Materials provided:
* * * * * * * * *

-- ==== Sys2Proof/Laws/Kept.lean ====
section
/-! SUPPORT. Relations between the states before and after that every transfer respects, whatever the bus answers: it is
enough that the four things a transfer does respect them (spec 20_memory.md R50 to R56, 40_encoder_adapter.md R110 to R117). -/

namespace Sys2Proof.Machine

variable {α β : Type}

/-- The bytes of a write: the frame of `SIG`, or the MCP23008's power-up frame (R110, R111). -/
def Emits (s : State) (bytes : List Byte) : Prop :=
  bytes = encodeFrame s.cfg.adapter s.sig ∨ (s.cfg.adapter = .adafruitMcp23008 ∧ bytes = powerupFrame)

/-- The delays the block waits (R10). -/
def SettleDelay (t : Nat) : Prop :=
  t = tReset1 ∨ t = tReset2 ∨ t = tReset3 ∨ t = tClearHome ∨ t = tCmd ∨ t = tChar

/-- A relation that the primitives of a transfer respect. `SIG.RW` changes only where there is an RW line, `SIG.EN[1]` only
where there is a second controller, and no transfer changes `SIG.BL`. -/
structure TransferKept (R : State → State → Prop) : Prop extends Carried R where
  sig : ∀ s rs rw en0 en1 data, (hasRwOf s.cfg.adapter = false → rw = s.sig.rw) →
    (controllerCountOf s.cfg.adapter = 1 → en1 = s.sig.en1) → R s { s with sig := ⟨rs, rw, en0, en1, s.sig.bl, data⟩ }
  write : ∀ s bytes, Emits s bytes → R s (issue (.busWrite s.cfg.busAddr bytes) s)
  read : ∀ s, supportsReadsOf s.cfg.adapter = true → R s (issue (.busRead s.cfg.busAddr) s)
  wait : ∀ s t, SettleDelay t → R s (record (.delay t) s)

/-- Two steps in a row, where the second respects the relation in the state the first left. -/
theorem Carried.bind_at {R : State → State → Prop} (h : Carried R) {m : Op α} {k : α → Op β} {s : State}
    (hm : R s (m s).2) (hk : ∀ a s', m s = (.ok a, s') → R s' (k a s').2) : R s (Machine.opBind m k s).2 := by
  rcases hms : m s with ⟨r, s'⟩
  rw [hms] at hm
  cases r with
  | ok a =>
    rw [opBind_ok hms]
    exact h.trans hm (hk a s' hms)
  | error e =>
    rw [opBind_error hms]
    exact hm

/-- An exact operation keeps the configuration. -/
theorem Exact.cfg {op : Op α} (h : Exact op) {s s' : State} {r : Except OpError α} (hs : op s = (r, s')) :
    s'.cfg = s.cfg := by
  obtain ⟨_, _, hi, -⟩ := h s
  simpa [hs] using hi.cfg

namespace TransferKept

variable {R : State → State → Prop} (h : TransferKept R)
include h

theorem setRs (v : Bool) : Keeps R (setRs v) := fun s =>
  h.sig s v s.sig.rw s.sig.en0 s.sig.en1 s.sig.data (fun _ => rfl) (fun _ => rfl)

theorem setData (v : Nibble) : Keeps R (setData v) := fun s =>
  h.sig s s.sig.rs s.sig.rw s.sig.en0 s.sig.en1 v (fun _ => rfl) (fun _ => rfl)

theorem setRw (v : Bool) : Keeps R (setRw v) := by
  intro s
  by_cases hr : hasRwOf s.cfg.adapter = true
  · simpa [Machine.setRw, hr] using
      h.sig s s.sig.rs v s.sig.en0 s.sig.en1 s.sig.data (fun hn => by simp [hr] at hn) (fun _ => rfl)
  · simpa [Machine.setRw, hr] using h.refl s

theorem setEnable (v : Bool) (c : Byte) : Keeps R (setEnable v c) := by
  intro s
  unfold Machine.setEnable
  split
  · next hc =>
    simp only [updateSig, update_apply, withEnable]
    split
    · exact h.sig s s.sig.rs s.sig.rw v s.sig.en1 s.sig.data (fun _ => rfl) (fun _ => rfl)
    split
    · next h1 =>
      refine h.sig s s.sig.rs s.sig.rw s.sig.en0 v s.sig.data (fun _ => rfl) (fun hn => ?_)
      rw [hn, h1] at hc
      exact absurd hc (by decide)
    · exact h.refl s
  · exact h.refl s

theorem writeStateToBus : Keeps R writeStateToBus := fun s => h.write s _ (.inl rfl)
theorem delay {t : Nat} (ht : SettleDelay t) : Keeps R (delay t) := fun s => h.wait s t ht

/-- The power-up write, on the MCP23008. -/
theorem powerup {s : State} (hs : s.cfg.adapter = .adafruitMcp23008) : R s (memWrite powerupFrame s).2 :=
  h.write s _ (.inr ⟨hs, rfl⟩)

theorem hardwareInit : Keeps R hardwareInit := by
  intro s
  unfold Machine.hardwareInit
  split
  · exact h.powerup (by assumption)
  · exact h.refl s
  · exact h.refl s

theorem writeNibble (rs : Bool) (nib : Nibble) (c : Byte) : Keeps R (writeNibble rs nib c) :=
  h.seqOps (by simp [h.setRs, h.setRw, h.setData, h.setEnable, h.writeStateToBus])

theorem writeByte (rs : Bool) (b c : Byte) : Keeps R (writeByte rs b c) :=
  h.seqOps (by simp [h.writeNibble])

theorem command (c b : Byte) {t : Nat} (ht : SettleDelay t) : Keeps R (command c b t) :=
  h.seqOps (by simp [h.writeByte, h.delay ht])

theorem dataByte (c b : Byte) : Keeps R (dataByte c b) :=
  h.seqOps (by simp [h.writeByte, h.delay (t := tChar) (by simp [SettleDelay])])

theorem strobeOnly (c : Byte) : Keeps R (strobeOnly c) :=
  h.seqOps (by simp [h.setEnable, h.writeStateToBus])

theorem readSetup (rs : Bool) (c : Byte) : Keeps R (readSetup rs c) :=
  h.seqOps (by simp [h.setRs, h.setRw, h.setData, h.setEnable, h.writeStateToBus])

theorem readRestore : Keeps R readRestore :=
  h.seqOps (by simp [h.setRw, h.writeStateToBus])

theorem memRead {s : State} (hs : supportsReadsOf s.cfg.adapter = true) : R s (memRead s).2 := h.read s hs

theorem readStrobe {s : State} (hs : supportsReadsOf s.cfg.adapter = true) (c : Byte) : R s (readStrobe c s).2 := by
  refine h.bind_at (h.seqOps (by simp [h.setEnable, h.writeStateToBus]) s) fun _ s' h' => ?_
  have hc := (exact_seqOps (by simp [exact_setEnable, exact_writeStateToBus])).cfg h'
  refine h.bind_at (h.memRead (by rw [hc]; exact hs)) fun _ s'' _ => ?_
  exact h.opBind (h.seqOps (by simp [h.setEnable, h.writeStateToBus])) (fun _ => h.opReturn _) s''

theorem readByte {s : State} (hs : supportsReadsOf s.cfg.adapter = true) (rs : Bool) (c : Byte) :
    R s (readByte rs c s).2 := by
  refine h.bind_at (h.readSetup rs c s) fun _ s₁ h₁ => ?_
  have hs₁ : supportsReadsOf s₁.cfg.adapter = true := by rw [(exact_readSetup rs c).cfg h₁]; exact hs
  refine h.bind_at (h.readStrobe hs₁ c) fun _ s₂ h₂ => ?_
  have hs₂ : supportsReadsOf s₂.cfg.adapter = true := by rw [(exact_readStrobe c).cfg h₂]; exact hs₁
  refine h.bind_at (h.readStrobe hs₂ c) fun _ s₃ _ => ?_
  exact h.opBind h.readRestore (fun _ => h.opReturn _) s₃

theorem readNibble {s : State} (hs : supportsReadsOf s.cfg.adapter = true) (c : Byte) : R s (readNibble c s).2 := by
  refine h.bind_at (h.readSetup false c s) fun _ s₁ h₁ => ?_
  have hs₁ : supportsReadsOf s₁.cfg.adapter = true := by rw [(exact_readSetup false c).cfg h₁]; exact hs
  refine h.bind_at (h.readStrobe hs₁ c) fun _ s₂ _ => ?_
  exact h.opBind (h.seqOps (by simp [h.strobeOnly, h.readRestore])) (fun _ => h.opReturn _) s₂

theorem pollOnce {s : State} (hs : supportsReadsOf s.cfg.adapter = true) (c : Byte) : R s (pollOnce c s).2 :=
  h.bind_at (h.readNibble hs c) fun _ s' _ => h.opReturn _ s'

theorem whileReady {op : Op Unit} (ho : Keeps R op) : Keeps R (whileReady op) := by
  intro s
  cases hs : s.fsm
  · rw [whileReady_uninit hs]
    exact h.refl s
  · rw [whileReady_ready hs]
    exact ho s

theorem defineGlyph (loc : Byte) (g : Glyph) (c : Byte) : Keeps R (defineGlyph loc g c) := by
  refine h.seqOps fun op hop => ?_
  rcases List.mem_cons.mp hop with rfl | hop
  · exact h.command _ _ (by simp [SettleDelay])
  · obtain ⟨b, -, rfl⟩ := List.mem_map.mp hop
    exact h.dataByte _ _

theorem printText (text : List Byte) : Keeps R (printText text) := by
  intro s
  refine h.seqOps (l := text.map (Machine.dataByte (controllerByte s.active))) (fun op hop => ?_) s
  obtain ⟨b, -, rfl⟩ := List.mem_map.mp hop
  exact h.dataByte _ _

end TransferKept

end Sys2Proof.Machine
end

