/-- Settles O23: the request is the first of n + 1 iterations. -/
theorem readBytesReturnsTheBytesInOrder : Obligations.ReadBytesReturnsTheBytesInOrder := by
  intro n s rs i hg hfault hi hacks hclear
  have hstart : ∃ k, (k = .readBytes ∨ k = .readDeviceData) ∧
      exec i s = .next (jobStep ⟨k, rs, 0, n + 1, []⟩ s) := by
    rcases hi with rfl | ⟨rfl, rfl, hs, hactive⟩
    · exact ⟨.readBytes, .inl rfl, (exec_readBytes hg rs (n + 1) 0).trans (startRead_succ _ _ _ _ _)⟩
    · refine ⟨.readDeviceData, .inr rfl, ?_⟩
      rw [exec_readDeviceData hg hs, hactive]
      exact startRead_succ _ _ _ _ _
  obtain ⟨k, hkind, hexec⟩ := hstart
  obtain ⟨u, hrun, hjob, hresults, hexchanged⟩ :=
    run_clear_flag n (j := ⟨k, rs, 0, n + 1, []⟩) rfl hkind rfl hg hfault hacks hclear
  exact ⟨_, u, hexec, hrun, hjob, hexchanged.requests, hresults, hexchanged.txn, hexchanged.trace⟩

end Sys2Proof.Machine
end

section
/-! PROOFS of the host port statements (spec 42_controller.md): what UNINIT refuses (R171), the sequences on a bus that
acknowledges (R172 to R202), and what holds whatever the bus answers (R173, R180, R183, R188 to R197, R234). -/

namespace Sys2Proof.Machine

open Sys2Proof.Claims

/-! ### The gate (R171, R242) -/

/-- R171: in `UNINIT` a host operation is refused. -/
theorem whenReady_uninit {s : State} (hs : s.fsm = .uninit) (k : Outcome) :
    whenReady s k = .refused .hostOperationBeforeInit := by
  rw [whenReady, hs]

theorem execCreateChar_fit {loc : Byte} (hloc : loc.ult 8 = true) (g : Glyph) (s : State) :
    execCreateChar loc g s = whenReady s (complete okValue (fanOut (defineGlyph loc g)) s) := by
  rw [execCreateChar, if_pos hloc]

/-- Settles O25: every gated operation goes through `whenReady`, `create_char` after its check of LOC. -/
theorem hostOperationsBeforeInitAreRefused : Obligations.HostOperationsBeforeInitAreRefused := by
  intro i s hgated hwf hs
  cases i
  case createChar loc g => exact (execCreateChar_fit hwf g s).trans (whenReady_uninit hs _)
  case clear | home | setCursor | showCursor | blinkCursor | showDisplay | scrollLeft | scrollRight | leftToRight |
      rightToLeft | autoscroll | print | backlight | readDeviceData | readAddressCounter =>
    exact whenReady_uninit hs _
  all_goals cases hgated

/-! ### Outcomes that go on (R242) -/

theorem safe_complete {α : Type} (f : α → Value) (op : Op α) (s : State) : Safe (complete f op s) := ⟨_, rfl⟩

theorem safe_startRead (k : ReadKind) (rs : Bool) (n : Nat) (c : Byte) (s : State) : Safe (startRead k rs n c s) := by
  unfold startRead
  split
  · exact safe_complete _ _ s
  · exact ⟨_, rfl⟩

theorem safe_whenReady {s : State} (hs : s.fsm = .ready) {k : Outcome} (hk : Safe k) : Safe (whenReady s k) := by
  rwa [whenReady_ready hs]

/-- R200, R201, R235: a host read starts, or ends with its error. -/
theorem safe_hostRead (k : ReadKind) (rs : Bool) (n : Nat) (c : Byte) (s : State) :
    Safe (if supportsReadsOf s.cfg.adapter then startRead k rs n c s
      else complete okValue (raise .readNotSupported) s) := by
  split
  · exact safe_startRead k rs n c s
  · exact safe_complete _ _ s

/-- R145, R240: an engine read runs, or the block faults, which is a next state too. -/
theorem safe_whenReadable {s : State} {k : Outcome} (hk : Safe k) : Safe (whenReadable s k) := by
  unfold whenReadable
  split
  · exact hk
  · exact ⟨_, rfl⟩

theorem safe_whenAdapter {a : Adapter} {s : State} (ha : s.cfg.adapter = a) {k : Outcome} (hk : Safe k) :
    Safe (whenAdapter a s k) := by
  rwa [whenAdapter_eq ha]

/-- Settles O55: past its gate, an instruction runs to an end, starts a read or faults. -/
theorem everyOtherInstructionHasAnEffect : Obligations.EveryOtherInstructionHasAnEffect := by
  intro i s hwf hready hframe
  show Safe (exec i s)
  cases i
  case createChar loc g =>
    show Safe (execCreateChar loc g s)
    rw [execCreateChar_fit hwf]
    exact safe_whenReady (hready rfl) (safe_complete _ _ s)
  case clear | home | setCursor | showCursor | blinkCursor | showDisplay | scrollLeft | scrollRight | leftToRight |
      rightToLeft | autoscroll | print | backlight =>
    exact safe_whenReady (hready rfl) (safe_complete _ _ s)
  case readDeviceData | readAddressCounter => exact safe_whenReady (hready rfl) (safe_hostRead _ _ _ _ s)
  case readByte | statusRead | dataRead => exact safe_whenReadable (safe_complete _ _ s)
  case busyPoll => exact safe_whenReadable ⟨_, rfl⟩
  case readBytes => exact safe_whenReadable (safe_startRead _ _ _ _ s)
  case frameGeneric | readNibbleGeneric | frameAdafruit | powerupAdafruit | frameDual =>
    exact safe_whenAdapter (hframe _ rfl) (safe_complete _ _ s)
  all_goals exact safe_complete _ _ s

* * * * * * * * *

Work order:
Using the entries above, extract exactly the span from the line with "is refused. -/" to the line with "rw [execCreateChar, if_pos hloc]", both lines included; leave out everything else.

Answer for the task:
/-- R171: in `UNINIT` a host operation is refused. -/
theorem whenReady_uninit {s : State} (hs : s.fsm = .uninit) (k : Outcome) :
    whenReady s k = .refused .hostOperationBeforeInit := by
  rw [whenReady, hs]

theorem execCreateChar_fit {loc : Byte} (hloc : loc.ult 8 = true) (g : Glyph) (s : State) :
    execCreateChar loc g s = whenReady s (complete okValue (fanOut (defineGlyph loc g)) s) := by
  rw [execCreateChar, if_pos hloc]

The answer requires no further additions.